Here, again, it is important to clarify what we define as "comparing groups". One
could state that, in our last editorial^{[}^{2}^{]}, we were also comparing groups. Indeed, we were comparing
the occurrence of determined events among two or more groups. However, since both
variables were qualitative (or categorical), we defined those cases as an analysis
of association. Now, we are referring to the comparison of quantitative (or
numerical) variables in two or more groups. In these cases, the object of analysis
is not the frequency of the events, as before, but the central value of a
quantitative variable. Scientifically speaking, the methods we will present in
this
editorial are valid for those cases in which the independent variable is qualitative
*i.e*. groups and the independent variable is quantitative.

Luckily, tests for comparing groups, as defined above, are probably the simplest
statistical tests to understand, if you are not willing to go deep in the
mathematical side of them, which is the case for us. In fact, the whole editorial
could be summarized in three simple questions (Figure 1): 1) How many groups are being compared?; 2) Are the data normally
distributed?; and 3) Are the groups paired?. The concepts required to answer
questions 2 and 3 *i.e*. data distribution and pairing are fully
explained in our first editorial^{[}^{1}^{]}. Still, it is important to understand what is behind each
of these different tests and, thus, comprehend why they are the choice for each
of
these different situations.

**Comparison Tests for Two Groups**

If you are working with only two groups, let's say intervention and control, somehow
you will be using a t-test. The t-distribution (and consequent t-test) was first
proposed in 1908 by William Gosset^{[}^{3}^{]}, a chemist from Guinness brewery who could not publish his
findings under his own name and, thus, did it under the pseudonym of "Student",
reason why the most used t-test is named Student's t-test.
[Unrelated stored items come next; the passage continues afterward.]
/-- UnitTimerSendsOneUnit: the ready line down; a STATUS due, and not due; no owed end record; a position within a record,
and positions at which its last byte is sent, with a record behind it and with none. -/
theorem test_witness_unit_timer :
    State.reset.pins.readyLine = false ∧ (streaming 4 none []).pins.readyLine = true ∧
    (streaming 4 none []).settings.nd ≤ (streaming 4 none []).streamer.unitCount ∧
    ¬(streaming 3 none []).settings.nd ≤ (streaming 3 none []).streamer.unitCount ∧
    (streaming 3 none []).streamer.endOwed = false ∧ oldRecord.bytes.length = 48 ∧ 40 + 7 < 48 ∧ 41 < 48 ∧ 48 ≤ 41 + 7 ∧
    ((streaming 3 (some ⟨0, 41⟩) [oldRecord, oldRecord]).recordSent.ring = [oldRecord] ∧
      (streaming 3 (some ⟨0, 41⟩) [oldRecord]).recordSent.ring = []) := by decide

/-- ValidationAcceptsTheRanges: 213 bytes; a recipe that fits them, and one that does, though validation refuses it. -/
theorem test_witness_recipe_bytes :
    (List.replicate 213 (0xFF#8 : Byte)).length = 213 ∧ rec5.Fits ∧
    ({ rec5 with base := -32768, kp := 255, rate := .replicate 16 65535 } : Recipe).Fits :=
  ⟨rfl, by constructor <;> decide, by constructor <;> decide⟩

/-- RecipeWriteProgramsTheSlot: the lengths and slot numbers at their ends; LOCKED, BUSY, IN_USE, a failing recipe and a
passing one. -/
theorem test_witness_recipe_write :
    (rec5.toBytes.length = 213 ∧ (7#8 : Byte).toNat = 7 ∧ 7 < (8#8 : Byte).toNat) ∧
    ((after .lockStore opening).store.lock = .locked ∧ opening.store.lock = .unlocked ∧ opening.store.write = none) ∧
    (writing 4 opening).store.write ≠ none ∧
    (∃ m, (opening.row m).state ≠ .free ∧ (opening.row m).recipe = some 5) ∧
    (∀ m, (opening.row m).state ≠ .free → (opening.row m).recipe ≠ some 4) ∧
    (Recipe.ofBytes rec5.toBytes).firstFailure = none ∧
    (Recipe.ofBytes (List.replicate 213 0)).firstFailure = some (3, 0) ∧
    (writing 5 (cell 0)).store.write = some ⟨5, 0, rec5⟩ ∧ (∀ m, ((cell 0).row m).state = .free) := by decide +kernel

/-- SettingsAndRunsAreSet: a list of entries that passes, at the ends of the field numbers; the modes; the readback queue
below 16 and at 16. -/
theorem test_witness_settings :
    (let es : List (Nat × List Byte) := [(1, [0#8, 13#8]), (3, (List.range 12).map (BitVec.ofNat 8)), (20, [0#8, 43#8])]
    es ≠ [] ∧ (es.map Prod.fst).Nodup ∧ ∀ e ∈ es, 1 ≤ e.1 ∧ e.1 ≤ 20 ∧
      e.2.length = (if e.1 = 3 ∨ e.1 = 4 then 12 else 2) ∧ (e.1 = 3 → e.2.Nodup ∧ ∀ b ∈ e.2, b.toNat ≤ 11)) ∧
    (isItem 43 = true ∧ [0#8, 43#8] = be2 43) ∧ settingsEntries [] = none ∧ settingsEntries [21#8, 0#8, 0#8] = none ∧
    ((opening.runs.get 5).reserved = 2 ∧ 1 < 2) ∧
    (opening.streamer.readback.length < 16 ∧ 16 ≤ (List.replicate 16 43).length) := by decide

/-- R168: a value outside its range of R167 takes the nearer end, NE 0 to 1 and 33 to 32; HOLD_LIMIT 13
and TARE_COUNT 15 are clamped to 12 and 14, END_MARKER 2 to 1. -/
theorem test_settings_clamped :
    (after (.settingsWrite [17#8, 0#8, 0#8]) (cell 0)).settings.ne = 1 ∧
    (let t := after (.settingsWrite [17#8, 0#8, 33#8, 2#8, 0#8, 13#8, 11#8, 0#8, 15#8, 18#8, 0#8, 2#8]) (cell 0)
    t.settings.ne = 32 ∧ t.settings.holdLimit = 12 ∧ t.settings.tareCount = 14 ∧ t.settings.endMarker = true) := by decide

/-- SettingsAndRunsAreSet: an IDLE_LIMIT that the elapsed time has reached makes the idle timer expire. -/
theorem test_witness_idle_limit :
    (after (.settingsWrite [0x08#8, 0x00#8, 0x3C#8]) (cell 181000)).regulator.platen = .standby := by decide

/-- QueriesOnlyReply: the states of a slot; the lock; the runs; the weigh results. -/
theorem test_witness_queries :
    (writing 5 (cell 0)).store.write.map WriteInFlight.slot = some 5 ∧
    ((cell 0).store.write.map WriteInFlight.slot ≠ some 5 ∧ ((cell 0).store.slots.get 5).validity = .valid ∧
      ((cell 0).store.slots.get 4).validity ≠ .valid ∧ (cell 0).store.lock = .unlocked) ∧
    (after .lockStore (cell 0)).store.lock = .locked ∧
    ((cell 0).runs.get 5).mode = .counted ∧ ((cell 0).runs.get 4).mode ≠ .counted := by decide

end Sys2Proof.Tests
end

section
/-! The cycle table: OPEN_CYCLE (R10, R11), CLOSED (R17), OPENED (R18) and the expiry of MAX_CURE (R8). First what the
chapter's own tests and row operations do, then the statements, assembled from that. -/

namespace Sys2Proof.Machine

/-! ### A request or report as a command of its own row (log 6) -/

theorem respond_eq (p : PortId) (t : State × Reply) :
    respond p t = .next { t.1 with reply := some (p, t.2) } := rfl

theorem State.row_withReply (s : State) (p : PortId) (r : Reply) (i : Fin 8) :
    (s.withReply p r).row i = s.row i := rfl

theorem State.cavity_withReply (s : State) (p : PortId) (r : Reply) (i j : Fin 8) :
    (s.withReply p r).cavity i j = s.cavity i j := rfl

theorem exec_openCycle (shot recipe : Nat) (s : State) :
    exec (.openCycle shot recipe) s = respond .press (takeOpenCycle shot recipe s) := rfl

theorem exec_closed (shot : Nat) (s : State) : exec (.closed shot) s = respond .press (takeClosed shot s) := rfl

theorem exec_opened (shot : Nat) (s : State) : exec (.opened shot) s = respond .press (takeOpened shot s) := rfl

theorem exec_maxCureExpiry (i : Fin 8) (s : State) : exec (.maxCureExpiry i) s = execMaxCureExpiry i s := rfl

/-! ### The tests on rows -/

@[simp] theorem Row.live_iff (r : Row) : r.live = true ↔ r.state ≠ .free := by simp [Row.live]

@[simp] theorem Row.live_eq_false_iff (r : Row) : r.live = false ↔ r.state = .free := by simp [Row.live]

theorem Row.inPress_iff (r : Row) : r.inPress = true ↔ r.Pressed := by simp [Row.inPress]

theorem State.anyOther_eq_false_iff (s : State) (i : Fin 8) (p : Row → Bool) :
    s.anyOther i p = false ↔ ∀ m, m ≠ i → p (s.row m) = false := by
  simp [State.anyOther]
The idea of all the
t-tests is the same: to answer if the observed difference is larger than we should
expect from random inconstancy.

For that, the t-test calculates the ratio of the difference between group means and
the variance within the groups (Figure 2) to
define a t-value. Thus, if the difference between the means is small and the
variance within the groups is large, the t-value is low (Figure 2A). Oppositely, if the difference is large and the
variance is small, then the t-value is high (Figure 2B). The higher is the t-value, the most significant is the difference.
Using this t-value and the degrees of freedom of the sample (which is related
to the
number of observations), the t-test calculates the *P*-value for that
difference. In the case of paired data, you can use the paired version of the
Student's t-test. The details of the test's mathematical formula do not belong
to
the scope of this editorial but can be easily found online. The Student's t-test,
however, is somehow limited because it assumes the data is normally distributed
and
the standard deviation is the same for both groups. When data is not normally
distributed, however, other approaches are necessary to test the difference between
the groups.

Frank Wilcoxon, in 1945, proposed a modification to the Student's t-test that allowed
Gosset's calculations to be used for non-normal distributions^{[}^{4}^{]}. Briefly, the proposed approach
was to put all the data from both groups together and organize it in an ascending
manner, so that each value would, now, possess a position within an ordered set
of
values. This position was called rank and this rank was used for calculating the
t-test, instead of the actual value. This test was called Wilcoxon rank-sum test
(do
not confound with the Wilcoxon signed rank test). To illustrate this concept,
let's
imagine we have two groups of five patients, A and B, undergoing cardiopulmonary
bypass (CPB). The time under CPB was registered and tabulated as in Figure 3A. These values were, then, brought
together and reorganized in an ordered sequence, as in Figure 3B, so that for each value it was assigned a rank. The rank,
then, substitutes the original value in the original table, originating a new
table,
as in Figure 3C. The values in Figure 3C are the ones which will be used to
calculate the Student's t-test. Naturally, you do not need to perform all these
steps when running a Wilcoxon rank-sum test, the statistics software does it all
automatically, but it is interesting to understand how the test is performed so
that
you can better comprehend its applications. The Wilcoxon rank-sum test, however,
also presented limitations, one of them being the fact that it could only be used
for groups with equal numbers of subjects. In order to solve this issue, two
statisticians, Mann and Whitney, proposed, in 1947, a modification to the formula
of
the Wilcoxon rank-sum test so that groups of different sizes could be
evaluated^{[}^{5}^{]},
originating the Mann-Whitney U test, also referred as Mann-Whitney-Wilcoxon (MWW)
test. Still, the whole concept behind this test is also the ranking of the original
values and further calculations with the rank values.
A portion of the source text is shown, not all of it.